Not only are academics interested in learning German, but businesspeople should also consider brushing up on their Deutsch. Germany’s economy is the fourth largest in the world and the largest in the European Union. It is the home of major multinational firms and a leader in cutting-edge technology.

When you study German. you significantly increase your chances of having successful professional connections and good communication with German business partners.

6. German companies are global market leaders.

There are numerous primary international market agents based in Germany. Internationally renowned brands and companies include Siemens, Volkswagen, Adidas, and Lufthansa. In addition, several major international trade shows are also held nationwide, including the IFA trade show for consumer electronics and CeBIT, the world’s most significant information technology exhibition.

In the meantime, Berlin, the capital of Germany, is developing into a hotspot for creative companies. Some even refer to it as “the Silicon Valley of Europe”. Naturally, therefore, when you study German, you significantly increase your professional options.

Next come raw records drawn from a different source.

/-! ### The transmitter, the Notice Set and the ring (R180 to R184, R109 to R114) -/

/-- R181, R182, R111: at a boundary in RUNNING the transmitter starts the reply, else the first notice, else the head
record; its contents leave the Reply Slot or the Notice Set, and a record stays in the ring. The last byte of a REPLY or
NOTICE frame frees the line. While PAUSED, or with a frame on the line, none starts. -/
def Obligations.TransmitterStartsTheFirstPresent : Prop :=
  ∀ s : State,
    (s.pause = .running → s.tx = none →
        (∀ r, s.replySlot = some r → exec .txReplyStart s = .next { s with
            replySlot := none
            tx := some (Frame.onLine ⟨0x61, r.station,
              [r.kind, if r.reason = .none then 0 else 1, reasonByte r.reason, byteOf r.index] ++ r.data⟩) })
        ∧ (∀ n rest, s.replySlot = none → s.notices.inOrder = n :: rest → ∃ t, exec .txNoticeStart s = .next t
          ∧ t = { s with
              tx := some (Frame.onLine ⟨0x63,
                (match n with
                  | .stationChange i _ _ => stationByte i | .overflow i _ => stationByte i | .testDone i _ => stationByte i
                  | _ => 0x0F),
                (match n with
                  | .restarted => [1] ++ beBytes 2 Config.productCode.toNat ++ [Config.revision]
                  | .stationChange _ p c => [2, presenceByte p, byteOf c]
                  | .overflow _ c => [3] ++ beBytes 2 c
                  | .testDone _ e => [4, causeByte e.cause, modeByte e.mode, flagByte e.sync] ++ beBytes 4 e.sent
                      ++ beBytes 4 e.compared ++ beBytes 3 e.errors ++ [byteOf e.losses]
                  | .ringHalf o => [5] ++ beBytes 2 o
                  | .entryHeld i => [6, stationByte i])⟩)
              notices := t.notices }
          ∧ t.notices.inOrder = rest)
        ∧ (∀ e rest, s.replySlot = none → s.notices.inOrder = [] → s.ring.records = e :: rest →
          exec .txEntryStart s = .next { s with
            tx := some (Frame.onLine ⟨0x62, stationByte e.station, s.ring.bytesAt s.ring.readOff e.size⟩) }))
      ∧ (s.replySlot ≠ none → exec .txNoticeStart s = .next s ∧ exec .txEntryStart s = .next s)
      ∧ (s.notices.inOrder ≠ [] → exec .txEntryStart s = .next s)
      ∧ ((s.pause = .paused ∨ s.tx ≠ none) →
        exec .txReplyStart s = .next s ∧ exec .txNoticeStart s = .next s ∧ exec .txEntryStart s = .next s)
      ∧ ∀ l, s.tx = some l → l.frame.kind ≠ 0x62 → exec .txFrameEnd s = .next { s with tx := none }

/-- R183, R184: the notices in sending order are exactly those pending, by kind and within a kind by station. A raise
joins the set or merges: STATION-CHANGE takes the new presence and adds to its count, up to 255; OVERFLOW adds, up to
65535; RING-HALF keeps the greater occupancy; ENTRY-HELD the station already pending. -/
def Obligations.NoticesMergeAndAreOrdered : Prop :=
  ∀ n : Notices,
    (∀ x, x ∈ n.inOrder ↔ n.Pending x) ∧ (n.inOrder.map Notice.place).Pairwise (· < ·)
      ∧ (∀ i p,
        (n.stationChange.get i = none → n.raiseStationChange i p
          = { n with stationChange := n.stationChange.set i.val (some (p, 1)) i.isLt })
        ∧ ∀ q c, n.stationChange.get i = some (q, c) → n.raiseStationChange i p
          = { n with stationChange := n.stationChange.set i.val (some (p, min 255 (c + 1))) i.isLt })
      ∧ (∀ i,
        (n.overflow.get i = none → n.raiseOverflow i
          = { n with overflow := n.overflow.set i.val (some 1) i.isLt })
        ∧ ∀ c, n.overflow.get i = some c → n.raiseOverflow i
          = { n with overflow := n.overflow.set i.val (some (min 65535 (c + 1))) i.isLt })
      ∧ (∀ o, n.raiseRingHalf o = { n with ringHalf := some (max o (n.ringHalf.getD 0)) })
      ∧ ∀ i, n.raiseEntryHeld i = { n with entryHeld := some (n.entryHeld.getD i) }

/-- R109, R111: a record that fits is written at the write offset and reads back whole, the bytes of the records before it
stay, and it joins the tail of the list; the departure of the head advances the read offset, frees its bytes and
leaves the bytes of the others. R111, R114: when the last byte of an ENTRY frame has gone, the head record departs and
the line is free; with attentions held and no service in progress a service begins: its request is raised at the grant
of the head's station. Nothing else changes. -/
def Obligations.RecordsLieWholeAndDepart : Prop :=
  (∀ r : Ring, r.Lawful →
    (∀ i bytes, bytes.length ≤ 8192 - r.occupancy →
        (r.append i bytes).bytesAt r.writeOff bytes.length = bytes
        ∧ (r.append i bytes).bytesAt r.readOff r.occupancy = r.bytesAt r.readOff r.occupancy
        ∧ (r.append i bytes).records = r.records ++ [⟨i, bytes.length⟩]
        ∧ (r.append i bytes).writeOff = (r.writeOff + bytes.length) % 8192
        ∧ (r.append i bytes).readOff = r.readOff ∧ (r.append i bytes).occupancy = r.occupancy + bytes.length)
      ∧ ∀ e rest, r.records = e :: rest →
        r.depart.records = rest ∧ r.depart.readOff = (r.readOff + e.size) % 8192
        ∧ r.depart.occupancy = r.occupancy - e.size ∧ r.depart.writeOff = r.writeOff
        ∧ r.depart.bytesAt r.depart.readOff r.depart.occupancy
          = r.bytesAt (r.readOff + e.size) (r.occupancy - e.size))
    ∧ (∀ (s : State) (l : LineFrame), s.tx = some l → l.frame.kind = 0x62 →
    ∃ t, exec .recordDeparture s = .next t
      ∧ t = { s with tx := none, ring := s.ring.depart, stations := t.stations, service := t.service }
      ∧ ((s.service ≠ none ∨ s.held = []) → t.stations = s.stations ∧ t.service = s.service)
      ∧ ∀ h rest, s.service = none → s.held = h :: rest → t.service = some h.station
        ∧ ∀ j, t.st j = { s.st j with
            grant := if j = h.station then (s.st j).grant.raise .engine else (s.st j).grant })

/-- R114, R108: holding the grant of the head's station, the allocator commits the head's record if it fits, with the
kind and flag kept on the list: the head leaves the list and HELD the indicator row, and the service goes on with the
new head, if there is one. If it does not fit, the service ends. Either way the grant is released. Elsewhere nothing
changes. -/
def Obligations.HeldAttentionIsComposed : Prop :=
  ∀ (s : State) (h : Held) (rest : List Held) (bytes : List Byte), s.service = some h.station → s.held = h :: rest →
    (s.st h.station).grant.holder = some .engine →
    bytes = (s.st h.station).front.recordBytes h.station h.kind h.byScan →
    (8192 - s.ring.occupancy < bytes.length → exec .heldComposition s = .next { s.setSt h.station
          { s.st h.station with grant := (s.st h.station).grant.release .engine } with service := none })
      ∧ (bytes.length ≤ 8192 - s.ring.occupancy → (rest.map Held.station).Nodup → h.station ∉ rest.map Held.station →
        ∃ t, exec .heldComposition s = .next t
          ∧ t = { s with
              stations := t.stations
              ring := s.ring.append h.station bytes
              held := rest
              service := rest.head?.map Held.station
              notices := if s.ring.occupancy < 4096 ∧ 4096 ≤ s.ring.occupancy + bytes.length
                then s.notices.raiseRingHalf (s.ring.occupancy + bytes.length) else s.notices }
          ∧ t.st h.station = { (s.st h.station).marksGiven with
              grant := (s.st h.station).grant.release .engine
              display := { (s.st h.station).marksGiven.display with indicatorPending := true } }
          ∧ ∀ j, j ≠ h.station → t.st j = { s.st j with
              grant := if rest.head?.map Held.station = some j then (s.st j).grant.raise .engine
                else (s.st j).grant })

/-! ### The Keystroke Engine (R52 to R85) -/

/-- R60, R61, R59: the engine, handed the grant for an event, takes nothing in WAITING or from an empty queue. In OPEN it
takes the head event into its hand, and so a RESET in LOCKED; any other event in LOCKED is discarded, counted, and rings
the sounder, and completes. The pacing flag follows the queue. An event taken is treated by its own command (log entry 4). -/
def Obligations.EventsAreTakenByKeyboardState : Prop :=
  ∀ (s : State) (i : StationNo) (t : Station), t = s.st i → s.service ≠ some i → t.grant.holder = some .engine →
    t.engine.taken = none →
    ((t.engine.kb = .waiting ∨ t.engine.queue = []) → exec (.eventTaken i) s = .next (s.setSt i t.finishEvent))
      ∧ (∀ e rest, t.engine.queue = e :: rest → t.engine.kb = .opened ∨ (t.engine.kb = .locked ∧ e = .key .reset) →
        exec (.eventTaken i) s = .next (s.setSt i { t with
          engine := { t.engine with queue := rest, pacing := decide (16 ≤ rest.length), taken := some e } }))
      ∧ (∀ e rest, t.engine.queue = e :: rest → t.engine.kb = .locked → e ≠ .key .reset →
        exec (.eventTaken i) s = .next (s.setSt i (Station.finishEvent { t with
          engine := { t.engine with
            queue := rest, pacing := decide (16 ≤ rest.length)
            lockedDiscards := min 65535 (t.engine.lockedDiscards + 1) }
          display := { t.display with soundPending := true } })))

/-- R55, R56, R67: entering LOCKED takes the code and tag, discards and counts the queue, sets indicator-pending, and
sound-pending if sound-on-lock is on; a lock at a field then moves the cursor to its start. Leaving LOCKED or WAITING
clears the record and sets indicator-pending; an OPEN keyboard stays as it is. Cursor, fields and pages stay. -/
def Obligations.LockIsEnteredAndLeft : Prop :=
  ∀ t : Station,
    (∀ code tag, t.enterLocked code tag = { t with
        engine := { t.engine with
          kb := .locked, lockCode := code, lockTag := tag, queue := [], pacing := false
          lockedDiscards := min 65535 (t.engine.lockedDiscards + t.engine.queue.length) }
        display := { t.display with
          dirty := (t.enterLocked code tag).display.dirty
          indicatorPending := true
          soundPending := t.display.soundPending || t.engine.soundOnLock } })
      ∧ (∀ code f, t.lockAtField code f = (t.enterLocked code (some f.tag)).moveCursor f.start)
      ∧ (t.engine.kb = .opened → t.openKeyboard = t)
      ∧ (t.engine.kb ≠ .opened → t.openKeyboard = { t with
        engine := { t.engine with kb := .opened, lockCode := .none, lockTag := none }
        display := { t.display with dirty := t.openKeyboard.display.dirty, indicatorPending := true } })

/-- R63 to R66: empty value text passes every exit rule; TEXT and DIGITS have none; QTY asks for digits whose value lies
within the range, if there is one; BIN for two capitals, '-', two digits, '-' and a digit; ITEM for two or more digits
and capitals ending in the check digit of the others, weights 3, 1, 3, 1 from right to left. -/
def Obligations.ExitRulesByClass : Prop :=
  ∀ (f : Field) (text : List Byte),
    exitRule f [] = true
      ∧ ((f.cls = .text ∨ f.cls = .digits) → exitRule f text = true)
      ∧ (f.cls = .qty → text ≠ [] → (exitRule f text = true ↔
        (∀ b ∈ text, 0x30 ≤ b.toNat ∧ b.toNat ≤ 0x39)
        ∧ ∀ lo hi, f.range = some (lo, hi) →
          lo ≤ (text.foldl (fun v b => v * 10 + (b.toNat - 0x30)) 0)
          ∧ (text.foldl (fun v b => v * 10 + (b.toNat - 0x30)) 0) ≤ hi))
      ∧ (f.cls = .bin → text ≠ [] → (exitRule f text = true ↔
        text.length = 7
        ∧ (∀ k b, text[k]? = some b → (k = 0 ∨ k = 1) → 0x41 ≤ b.toNat ∧ b.toNat ≤ 0x5A)
        ∧ (∀ k b, text[k]? = some b → (k = 2 ∨ k = 5) → b = 0x2D)
        ∧ ∀ k b, text[k]? = some b → (k = 3 ∨ k = 4 ∨ k = 6) → 0x30 ≤ b.toNat ∧ b.toNat ≤ 0x39))
      ∧ (f.cls = .item → text ≠ [] → (exitRule f text = true ↔
        2 ≤ text.length
        ∧ (∀ b ∈ text, (0x30 ≤ b.toNat ∧ b.toNat ≤ 0x39) ∨ (0x41 ≤ b.toNat ∧ b.toNat ≤ 0x5A))
        ∧ ∃ before last, text = before ++ [last] ∧ 0x30 ≤ last.toNat ∧ last.toNat ≤ 0x39
          ∧ last.toNat - 0x30 = (10 - ((List.range before.length).map fun k =>
              (if (before.getD (before.length - 1 - k) 0).toNat ≤ 0x39
                then (before.getD (before.length - 1 - k) 0).toNat - 0x30
                else (before.getD (before.length - 1 - k) 0).toNat - 0x41 + 10)
              * (if k % 2 = 0 then 3 else 1)).sum % 10) % 10))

7. German is the most common language in Europe

The European Union’s three official working languages are English, French, and German. German is the second most spoken language in Europe in terms of total speakers. German, however, is the most widely spoken language among native speakers.

The language was used as a lingua franca (a language that unites many peoples) for many years over most of the European continent. In central and eastern Europe, it still fulfils this function as a crucial second language. German is also the third most taught foreign language in the English-speaking globe. Additionally, it ranks as the ninth most important language in the world.

8. Germany has a significant online presence

Most web pages on the internet are German. Germany’s.de is the most widely used top-level domain among those that are associated with a particular nation.

When you study German, you can access an additional 15 million websites, not including the .net, .org, and .info-ending German websites. So naturally, .de comes in second to .com, which is well ahead of anything else in absolute numbers.

9. Germans are everywhere

You’ve probably seen this phenomenon if you’ve visited another country. For example, some of the most passionate travelers in the world are Germans. You can encounter them worldwide since they have considerable discretionary cash and almost six weeks of yearly leave.

Regarding the amount of money spent on overseas travel, Germans set records. They spent more on trips than anyone else for years.

10. German culture is part of the world heritage

Germans are known for being analytical, left-brained, and obsessed with logic. Yet, the German-speaking world has also given rise to some of the greatest writers, musicians, artists, philosophers, and thinkers in history. The famous literary masterpieces of Goethe, Kafka, Brecht, and Mann were written in this language. The composers of Mozart, Bach, Schubert, Beethoven, and Wagner spoke it as their first language. 

The ability to appreciate these artists’ creations in their native form is made possible by learning German. Furthermore, it enables you to directly access many aspects of the cultural legacy of the globe.